Running your own AI in-house – Part 2 – LLM/LVM – Ollama on the Web (API) and Code Editor

A llama (Lama Glama) in front of the Machu Picchu archeological site, Peru; Photo by Alexandre Buisse; Licensed under CC BY-SA 3.0

In my previous article I showed you how to install Ollama and running your first LLM/LVM, recommend some models, gave you examples on how to script with it and finally how to describe images. This here builds up on that and is the second article in a series of articles on how to run AI in-house.
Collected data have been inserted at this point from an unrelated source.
-- ==== Sys2Proof/Machine/Matrix.lean ====
section
/-! DEFINITION. The matrix engine: major 0x35 and the two events of a unit (chapter 13, R229 to R252), with the
arithmetic of R93 to R95 and the images of leases and reservations (R249, R251). -/

namespace Sys2Proof.Machine

open Sys2Proof

/-! ## Formats (Tables 13.5 and 13.6) -/

/-- K of a format. -/
def mxK (fmt : Nat) : Nat := [2, 4, 32, 32, 64, 64, 128, 64, 32].getD fmt 0

/-- Registers of an A row. -/
def mxRegs (fmt : Nat) : Nat := [4, 4, 16, 16, 16, 16, 16, 12, 9].getD fmt 0

/-- Bytes of one column of B, and of one A row. -/
def mxStride (fmt : Nat) : Nat := [16, 16, 64, 64, 64, 64, 64, 48, 36].getD fmt 0

/-- The accumulator's format. -/
def mxAcc (fmt : Nat) : FloatFmt := if fmt = 0 then f64Fmt else f32Fmt

/-- Element x of a sequence of SX blocks of m-bit magnitudes (R82, R90). -/
def sxElem (m v x : Nat) : FVal :=
  let w := 8 * sxBytes m
  sxValue m (bitsOf v (w * (x / 16 + 1) - 1) (w * (x / 16))) (x % 16)

/-- Element x of a packed sequence of a width (R81). -/
def packedElem (f : FloatFmt) (w v x : Nat) : FVal := f.value (bitsOf v (w * (x + 1) - 1) (w * x))

/-- Element k of a row or of a column, from its bytes as one little-endian number. -/
def mxElem (fmt v k : Nat) : FVal :=
  match fmt with
  | 0 => packedElem f64Fmt 64 v k
  | 1 => packedElem f32Fmt 32 v k
  | 2 => packedElem f16Fmt 16 v k
  | 3 => packedElem bf16Fmt 16 v k
  | 4 => packedElem e4m3Fmt 8 v k
  | 5 => packedElem e5m2Fmt 8 v k
  | 6 => sxElem 2 v k
  | 7 => sxElem 4 v k
  | _ => sxElem 7 v k

/-! ## A reservation record (Table 13.4) -/

/-- The fields of a record. -/
structure ResView where
  fmt : Nat
  blk : Nat
  tsc : Bool
  unit : Nat
  half : Nat
  len : Nat
  soff : Nat
  t : Nat
deriving DecidableEq, Repr

/-- A record's fields. -/
def viewRes (r : Nat) : ResView :=
  { fmt := bitsOf r 3 0, blk := bitsOf r 5 4, tsc := bitsOf r 6 6 = 1, unit := bitsOf r 9 8, half := bitsOf r 10 10,
    len := bitsOf r 26 16, soff := bitsOf r 63 48, t := bitsOf r 95 64 }

/-- The block length of the scale bytes. -/
def ResView.blockLen (v : ResView) : Nat := if v.blk = 1 then 16 else 32

/-- The B bytes of a format. -/
def mxBytes (fmt : Nat) : Nat := 64 * mxStride fmt

/-- The lowest set bit of a field of a number, if any. -/
def lowestBit (v hi lo : Nat) : Option Nat := ((List.range (hi + 1 - lo)).map (· + lo)).find? (fun i => v.testBit i)

/-- A bit, when a condition holds. -/
def bitWhen (c : Bool) (b : Nat) : Option Nat := if c then some b else none

/-- The lowest offending bit of a record (R237). -/
def resBad (pair : Bool) (r : Nat) : Option Nat :=
  let v := viewRes r
  let fields := [bitWhen (8 < v.fmt) 0,
    bitWhen (v.blk = 3 || (v.blk ≠ 0 && !(2 ≤ v.fmt && v.fmt ≤ 5))) 4,
    lowestBit r 7 7, bitWhen (v.half ≠ 0 && !pair) 10, lowestBit r 15 11,
    bitWhen (v.len = 0 || 1024 < v.len || (v.fmt ≤ 8 && v.len * 256 < mxBytes v.fmt)) 16, lowestBit r 47 27,
    bitWhen (v.soff % 64 ≠ 0 || (v.blk = 0 && v.soff ≠ 0) ||
      ((v.blk = 1 || v.blk = 2) && v.fmt ≤ 8 &&
        (v.soff < mxBytes v.fmt || v.len * 256 < v.soff + 64 * mxK v.fmt / v.blockLen))) 48,
    lowestBit r 255 96]
  fields.findSome? id

/-- A scale byte's value (R93). -/
def scaleValue (S : Nat) : FVal := if S = 255 then .nan else .num false 1 ((S : Int) - 127)

/-- The effective value of element (k, j) of B (R93, R239). -/
def effB (v : ResView) (bytes : Sparse Byte) (k j : Nat) : FVal :=
  let x := mxElem v.fmt (Mem.readNat bytes (mxStride v.fmt * j) (mxStride v.fmt)) k
  let y := if v.blk = 0 then x
    else x.mul (scaleValue (Mem.readNat bytes (v.soff + j * (mxK v.fmt / v.blockLen) + k / v.blockLen) 1))
  if v.tsc then y.mul (f32Fmt.value v.t) else y

/-! ## The product (R94) -/

/-- One output element: groups of 16 terms in increasing k, each rounded once. -/
def mxDot (fmt : Nat) (a b : Nat → FVal) (acc : Nat) : Nat :=
  let f := mxAcc fmt
  let K := mxK fmt
  (List.range ((K + 15) / 16)).foldl (fun acc g =>
    f.sumRound .rne (f.value acc :: (List.range (Nat.min 16 (K - 16 * g))).map (fun x =>
      (a (16 * g + x)).mul (b (16 * g + x))))) acc

/-- Row i of A; a row that nobody supplied is +0 in every k (R241). Kept rows are bytes: an operation of another format
reads them in its own, with zeros behind the last byte of the row (notes/assumptions/113.md). -/
def rowA (fmt : Nat) (rows : Table (List Byte)) (i k : Nat) : FVal :=
  match Table.get? rows i with
  | some bs => mxElem fmt (leNat bs) k
  | none => .num false 0 0

/-- Elements of the accumulator store that hold other than +0, of one tile. -/
def tileElems (n : Nat) (f : Nat → Nat → Nat) : Sparse Dword :=
  (List.range 4096).filterMap (fun x =>
    let v := BitVec.ofNat 64 (f (x / 64) (x % 64))
    if v = 0#64 then none else some (4096 * n + x, v))

/-- A lease's accumulators with one tile written as one operation (R243). -/
def putTile (acc : Sparse Dword) (n : Nat) (f : Nat → Nat → Nat) : Sparse Dword :=
  acc.filter (fun e => decide (e.1 < 4096 * n)) ++ tileElems n f ++ acc.filter (fun e => decide (4096 * (n + 1) ≤ e.1))

/-- Element (i, j) of tile n of a lease. -/
def Lease.elem (l : Lease) (n i j : Nat) : Nat := (Sparse.get 0#64 l.acc (4096 * n + 64 * i + j)).toNat

/-- The lease after an operation has written its tile. -/
def Lease.product (l : Lease) (o : MxOp) (r : Reservation) : Lease :=
  let v := viewRes r.record
  { l with
    acc := putTile l.acc o.tile (fun i j =>
      mxDot v.fmt (rowA v.fmt o.rows i) (fun k => effB v r.bytes k j) (if o.zero then 0 else l.elem o.tile i j))
    accPoison := l.accPoison.filter (fun e => e / 4096 ≠ o.tile) }

/-! ## Finding leases and reservations -/

/-- Where a lease stands. -/
structure LeaseAt where
  cluster : Nat
  unit : Nat
  slot : Nat
  lease : Lease
deriving DecidableEq, Repr

/-- The lease of a role of a crew (R233). -/
def State.roleLease (s : State) (c : Nat) (cr : Crew) (r : Nat) : Option LeaseAt :=
  cr.units.findSome? (fun ku =>
    (s.unit cr.die ku.1 ku.2).leases.findSome? (fun e =>
      if e.2.crew = c && e.2.role = r then some { cluster := ku.1, unit := ku.2, slot := e.1, lease := e.2 } else none))

/-- Where a reservation stands. -/
structure ResAt where
  cluster : Nat
  unit : Nat
  slot : Nat
  res : Reservation
deriving DecidableEq, Repr

/-- The reservation that a handle of a crew is bound to (R237, R238). -/
def State.reservation (s : State) (c : Nat) (cr : Crew) (k : Nat) : Option ResAt :=
  cr.units.findSome? (fun ku =>
    (s.unit cr.die ku.1 ku.2).reservations.findSome? (fun e =>
      if e.2.crew = c && e.2.handle = k then some { cluster := ku.1, unit := ku.2, slot := e.1, res := e.2 } else none))

/-- The unit with one lease replaced by its image. -/
def MatrixUnit.modLease (u : MatrixUnit) (slot : Nat) (f : Lease → Lease) : MatrixUnit :=
  { u with leases := Table.adjust u.leases slot f }

/-- The lowest numbers below a bound that are not in use. -/
def freeNumbers (bound : Nat) (used : List Nat) : List Nat := (List.range bound).filter (fun k => !used.contains k)

/-- Free tile slots of a unit (Table 13.1). -/
def MatrixUnit.freeTiles (u : MatrixUnit) : List Nat := freeNumbers 8 (u.leases.flatMap (fun e => e.2.slots))

/-- Disjoint pairs of adjacent numbers of an ascending list, the lowest first. -/
def pairSlots : List Nat → List Nat
  | a :: b :: r => if b = a + 1 then a :: b :: pairSlots r else pairSlots (b :: r)
  | _ => []

/-- The free tile slots that tiles of a kind can take: an f64 tile stands in two adjacent slots (Table 13.1;
notes/assumptions/53.md). -/
def MatrixUnit.tileSlots (u : MatrixUnit) (f64 : Bool) : List Nat := if f64 then pairSlots u.freeTiles else u.freeTiles

/-- Free lease slots of a unit. -/
def MatrixUnit.freeLeases (u : MatrixUnit) : List Nat := freeNumbers 8 (u.leases.map (·.1))

/-- Free reservation slots of a unit, and its granules in use. -/
def MatrixUnit.freeRes (u : MatrixUnit) : List Nat := freeNumbers 32 (u.reservations.map (·.1))
def MatrixUnit.granules (u : MatrixUnit) : Nat := (u.reservations.map (fun e => bitsOf e.2.record 26 16)).sum

/-- A unit without one lease, whose rights pass on. -/
def MatrixUnit.dropLease (u : MatrixUnit) (slot : Nat) : MatrixUnit :=
  MatrixUnit.passRights
    { u with leases := Table.drop u.leases slot, holder := if u.holder = some slot then none else u.holder }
In my previous article we focused on using Ollama – specifically on CLI – and today we’ll take a look at expanding Ollama to use HTTP(S) such that we can securely accept connections remotely or to use tools which use the HTTP API.

Now, here’s the thing: If you have enough resources on your local machine, you can keep your Ollama installation and just use the Ollama API locally without requiring any further setup. You’ll simply use tools which use the Ollama API and point them to http://localhost:11434/ for your enjoyment. For example, if you’re on Mac, you can use the Enchanted App for a nice chat UI (I recommend the model mistral for this). If you’re a developer and want an AI assistant for your JetBrains or VS Code IDE, you can use Continue (I recommend the model codellama for this).

However, if you don’t have enough resources locally and want to offload things to a server in a secure manner, read on.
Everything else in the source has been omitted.